Monday, January 6, 2014

Paul Schoenfield's Peccadilloes


That has to be one of the best performance indications ever: “kvetch”. It was pencilled in my score of Peccadilloes by the composer himself, Paul Schoenfield, when I visiting the University of Michigan last summer to play for him. I wish he had added it to the actual published edition. This particular passage is from the fifth movement, “Shuffle,” out of a set of six. The innocuous title belies the sombre mood, dominated by specters and ghosts which rise out of the blurred harmonies in the lowest piano registers.

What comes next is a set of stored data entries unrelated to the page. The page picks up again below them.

-- ==== Sys2Proof/Machine/Sequence.lean ====
section
/-! DEFINITION. The byte-output sequencer: PEEK, ADVANCE, NEXT (42_sequence.md R72 to R74). -/

namespace Sys2Proof.Machine

/-- PEEK (R72). -/
def execPeek (s : State) : Host.Outcome State Fault Refusal :=
  if s.mode ≠ .ready then .next (raiseError .badState s)
  else .next (respond .ok s.cur s)

/-- ADVANCE (R73): the old `cur` is lost and no byte is returned. -/
def execAdvance (s : State) : Host.Outcome State Fault Refusal :=
  if s.mode ≠ .ready then .next (raiseError .badState s)
  else .next (respond .ok 0 (drawCur s))

/-- NEXT (R74): the byte returned is the one drawn before this draw. -/
def execNext (s : State) : Host.Outcome State Fault Refusal :=
  if s.mode ≠ .ready then .next (raiseError .badState s)
  else .next (respond .ok s.cur (drawCur s))

end Sys2Proof.Machine
end

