theorem wordOperand_hexWord (w : Word) : wordOperand (hexWord w) = some w := by
  rw [wordOperand, numberValue_hexWord]
  simp [w.isLt]

/-! ## Lines -/

theorem isToken_mnemonic (i : Instr) : IsToken (mnemonic i).toList := by
  cases i <;> simp [IsToken, mnemonic, isPlain, isBlank]

theorem assembleLine_mnemonic {i : Instr} (h : i ∈ plainCommands) :
    assembleLine (mnemonic i).toList = some (encode i) := by
  have hname : plainCommand (mnemonic i).toList = some i := by revert i; decide
  rw [assembleLine, tokens_token (isToken_mnemonic i)]
  simp only [hname, Option.map_some]

theorem assembleLine_operand {i : Instr} {arg : List Char} (harg : IsToken arg)
    (hi : operandCommand (mnemonic i).toList arg = some i) :
    assembleLine ((mnemonic i).toList ++ ' ' :: arg) = some (encode i) := by
  have hname : (mnemonic i).toList ≠ ".word".toList := by cases i <;> simp [mnemonic]
  rw [assembleLine, tokens_token_blank (isToken_mnemonic i), tokens_token harg]
  simp only [hname, if_false, hi, Option.map_some]

theorem assembleLine_word (w : Word) : assembleLine (".word ".toList ++ hexWord w) = some w := by
  have hdirective : IsToken ".word".toList := by simp [IsToken, isPlain, isBlank]
  have hblank : ".word ".toList = ".word".toList ++ [' '] := by simp
  rw [hblank, List.append_assoc, List.singleton_append, assembleLine, tokens_token_blank hdirective,
    tokens_token (isToken_hexWord w)]
  simp only [if_true, wordOperand_hexWord]

theorem assembleLine_spellInstr (i : Instr) : assembleLine (spellInstr i) = some (encode i) := by
  cases i with
  | keyByte d | crypt d | rdS d =>
    refine assembleLine_operand (isToken_hexByte d) ?_
    simp [operandCommand, mnemonic, byteOperand_hexByte]
  | nop | keyBegin | keyEnd | peek | advance | next | status | rdI | rdJ | rdKcnt | clear =>
    exact assembleLine_mnemonic (by decide)

/-- Settles O8: a word that decodes is spelled as its command, any other as a number. -/
theorem spellingReadsBackAsTheWord : Obligations.SpellingReadsBackAsTheWord := by
  intro w
  cases hw : decode w with
  | ok i =>
    rw [spellWord, hw]
    exact (assembleLine_spellInstr i).trans (congrArg some (encode_of_decode hw))
  | error e =>
    rw [spellWord, hw]
    exact assembleLine_word w

end Sys2Proof.Machine
end

section
/-! SUPPORT. The words and the mode of a command rule (30_encoding.md R45 to R48, 60_exceptions.md R89, R94), and
a draw in the closed form of R64 (41_generator.md). -/

namespace Sys2Proof.Machine

/-! ## The words and the mode of a command -/

/-- Of an opcode's words, those that do not decode are answered ILLEGAL; so it is enough that every decoded one fits. -/
theorem refusesUnless_of_decode {op : BitVec 4} {fits : Word → Prop}
    (h : ∀ (w : Word) (i : Instr), opField w = op → decode w = .ok i → fits w) : RefusesUnless op fits := by
  intro s w hop hfits
  cases hw : decode w with
  | error e => exact performWord_error hw s
  | ok i => exact absurd (h w i hop hw) hfits

/-- Whatever the opcode, reserved bits that are not zero make a word illegal (R48). -/
theorem refusesUnless_rsvField (op : BitVec 4) : RefusesUnless op (fun w => rsvField w = 0) :=
  refusesUnless_of_decode fun _ _ _ hw => (decode_ok hw).2.1

theorem plainCommands_operand : ∀ k ∈ plainCommands, ¬ TakesOperand (opcode k) ∧ operand k = 0 := by
  decide

/-- The opcode of a command without operand has that command's word as its only legal one (R45, R48). -/
theorem refusesUnless_plain {k : Instr} (hk : k ∈ plainCommands) : RefusesUnless (opcode k) (fun w => w = encode k) := by
  obtain ⟨htakes, hoperand⟩ := plainCommands_operand k hk
  refine refusesUnless_of_decode fun w i hop hw => ?_
  have hopcode : opcode i = opcode k := (decode_ok hw).1.symm.trans hop
  have hzero : operand i = 0 := (takesOperand_or_operand_eq_zero i).resolve_left (hopcode ▸ htakes)
  rw [← encode_of_decode hw, encode, encode, hopcode, hzero, hoperand]

/-- A command's word, given as its high byte and its operand. -/
theorem decode_append_operand {i : Instr} {b : Byte} (hb : opcode i ++ 0#4 = b) : decode (b ++ operand i) = .ok i :=
  hb ▸ decode_encode i

/-- A command that R94's table allows in one mode only. -/
theorem onlyIn_of_allowed {m : Mode} {i : Instr} (h : ∀ m', allowed i m' = (m' == m)) : OnlyIn m i :=
  fun s hs => exec_not_allowed ((h s.mode).trans (beq_false_of_ne hs))

/-! ## A draw in closed form -/

theorem readS_swapS_first (h q : Byte) (s : State) : (swapS h q s).readS h = s.readS q := by
  rw [readS_swapS, if_pos rfl]

theorem readS_swapS_second (h q : Byte) (s : State) : (swapS h q s).readS q = s.readS h := by
  by_cases hqh : q = h
  · rw [hqh, readS_swapS_first]
  · rw [readS_swapS, if_neg hqh, if_pos rfl]

/-- GenStep leaves the generator that one call in R64's closed form leaves. -/
theorem genStep_gen (s : State) : (genStep s).2.gen = s.gen.call.2 := by
  have hread : (genStep s).2.readS = s.gen.call.2.S := funext fun a => readS_swapS _ _ s a
  rw [State.gen, hread]
  rfl

/-- GenStep yields the byte that one call in R64's closed form returns: after the swap the two summands stand exchanged. -/
theorem genStep_fst_eq_call (s : State) : (genStep s).1 = s.gen.call.1 := by
  simp only [genStep_out, genStep_readS]
  rw [readS_swapS_first, readS_swapS_second, BitVec.add_comm (s.readS _), readS_swapS]
  rfl

theorem drawCur_gen (s : State) : (drawCur s).gen = s.gen.call.2 := genStep_gen s

theorem drawCur_cur_eq_call (s : State) : (drawCur s).cur = s.gen.call.1 := genStep_fst_eq_call s

end Sys2Proof.Machine
end

section
/-! SUPPORT. Construction (40_construction.md): the three commands of a key load (R56, R57, R59), and a whole load with any
number of key bytes (R54, R60). -/

namespace Sys2Proof.Machine

/-! ## The three commands -/

/-- Settles O19, by KEY_BEGIN's word and its meaning. -/
theorem keyBeginOpensALoad : Obligations.KeyBeginOpensALoad :=
  ⟨decode_encode .keyBegin, refusesUnless_plain (k := .keyBegin) (by decide), exec_keyBegin⟩

/-- Settles O20, by the count: below 256 the byte is stored, from 256 on it is dropped. -/
theorem keyByteStoresTheNextKeyByte : Obligations.KeyByteStoresTheNextKeyByte := by
  refine ⟨fun d => decode_append_operand (i := .keyByte d) (by simp [opcode]), refusesUnless_rsvField _,
    fun d => onlyIn_of_allowed fun _ => rfl, fun d s hm => ?_⟩
  by_cases hk : s.kcount.val < 256
  · exact ⟨_, exec_keyByte_store hm hk d, fun _ => ⟨keyByteStored_kcount hk d, keyByteStored_readS hk d⟩,
      fun hge => absurd hk (Nat.not_lt.mpr hge), rfl, rfl, rfl, hm, rfl, rfl, rfl, rfl, rfl⟩
  · exact ⟨_, exec_keyByte_drop hm hk d, fun hlt => absurd hlt hk,
      fun _ => ⟨(countKeyByte_val s.kcount).trans (if_neg hk), fun _ => rfl⟩,
      rfl, rfl, rfl, hm, rfl, rfl, rfl, rfl, rfl⟩

/-- Settles O21: the priming draw is one call of the generator that starts on the array with both counters at 0. -/
theorem keyEndChecksTheCountAndPrimes : Obligations.KeyEndChecksTheCountAndPrimes := by
  refine ⟨decode_encode .keyEnd, refusesUnless_plain (k := .keyEnd) (by decide), onlyIn_of_allowed fun _ => rfl,
    fun s hm hk => ?_, fun s hm hk => exec_keyEnd_count hm hk⟩
  exact ⟨_, exec_keyEnd_prime hm hk, drawCur_gen { s with i := 0, j := 0 },
    drawCur_cur_eq_call { s with i := 0, j := 0 }, rfl, BitVec.zero_add _, rfl, rfl, rfl, rfl, rfl, rfl, rfl⟩

/-! ## A load of any length -/

/-- `t` is LOADING, `n` key bytes after `s`: they were counted, up to 257 (R19, R57), and `err`, `i`, `j` and
`cur` are as in `s`. -/
structure LoadedOn (n : Nat) (s t : State) : Prop where
  mode : t.mode = .loading
  kcount : t.kcount.val = min (s.kcount.val + n) 257
  err : t.err = s.err
  i : t.i = s.i
  j : t.j = s.j
  cur : t.cur = s.cur

theorem LoadedOn.refl {s : State} (hm : s.mode = .loading) : LoadedOn 0 s s :=
  ⟨hm, (min_eq_left (Nat.le_of_lt_succ s.kcount.isLt)).symm, rfl, rfl, rfl, rfl⟩

theorem LoadedOn.trans {m n : Nat} {s t u : State} (h : LoadedOn m s t) (h' : LoadedOn n t u) : LoadedOn (n + m) s u where
  mode := h'.mode
  kcount := by rw [h'.kcount, h.kcount]; omega
  err := h'.err.trans h.err
  i := h'.i.trans h.i
  j := h'.j.trans h.j
  cur := h'.cur.trans h.cur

Before I was introduced to this piece by my teacher James Tocco, I only knew Schoenfield from his Café Music trio, which has now gone viral and is already part of the standard repertoire. I asked him how he felt about being known by a single work, a fate famously bemoaned by Saint-Saëns (Carnival of the Animals) and Rachmaninoff (Prelude in C sharp minor). He was philosophical about it, remarking that at least he was known by a mature work of which is a good representation of his style.

I've received overwhelmingly positive feedback on this piece when I've performed it, and I wouldn't be surprised if it soon earns a place in the regular piano competition repertoire, just as the Carl Vine Piano Sonata No. 1 did eight or nine years ago. It's still little known though. Peccadilloes was written for Christopher O’Riley (of From the Top and Radiohead arrangement fame), who premiered it but hasn't played it much since. The only commercial recording is by James Tocco on the Naxos label, a brilliant performance that is marred by an out-of-tune piano (the B two octaves above middle C is jarring, particularly in the Shuffle movement where that note is very prominent).

Ironically, when I made my own YouTube recording, my piano also suffered from tuning issues. I was recording at the ELMS Conservatory in Jakarta, which has a recital hall on the top floor of a four-floor building. The tropical sun beats down on the roof and turns the room into a sauna, which the Kawai piano has adjusted to excellently—far better than I could. As I found out, turning on the AC ruins the balance. I literally started recording as the tuner was leaving, and by the time I was recording the Shuffle, the piano was in barely usable shape.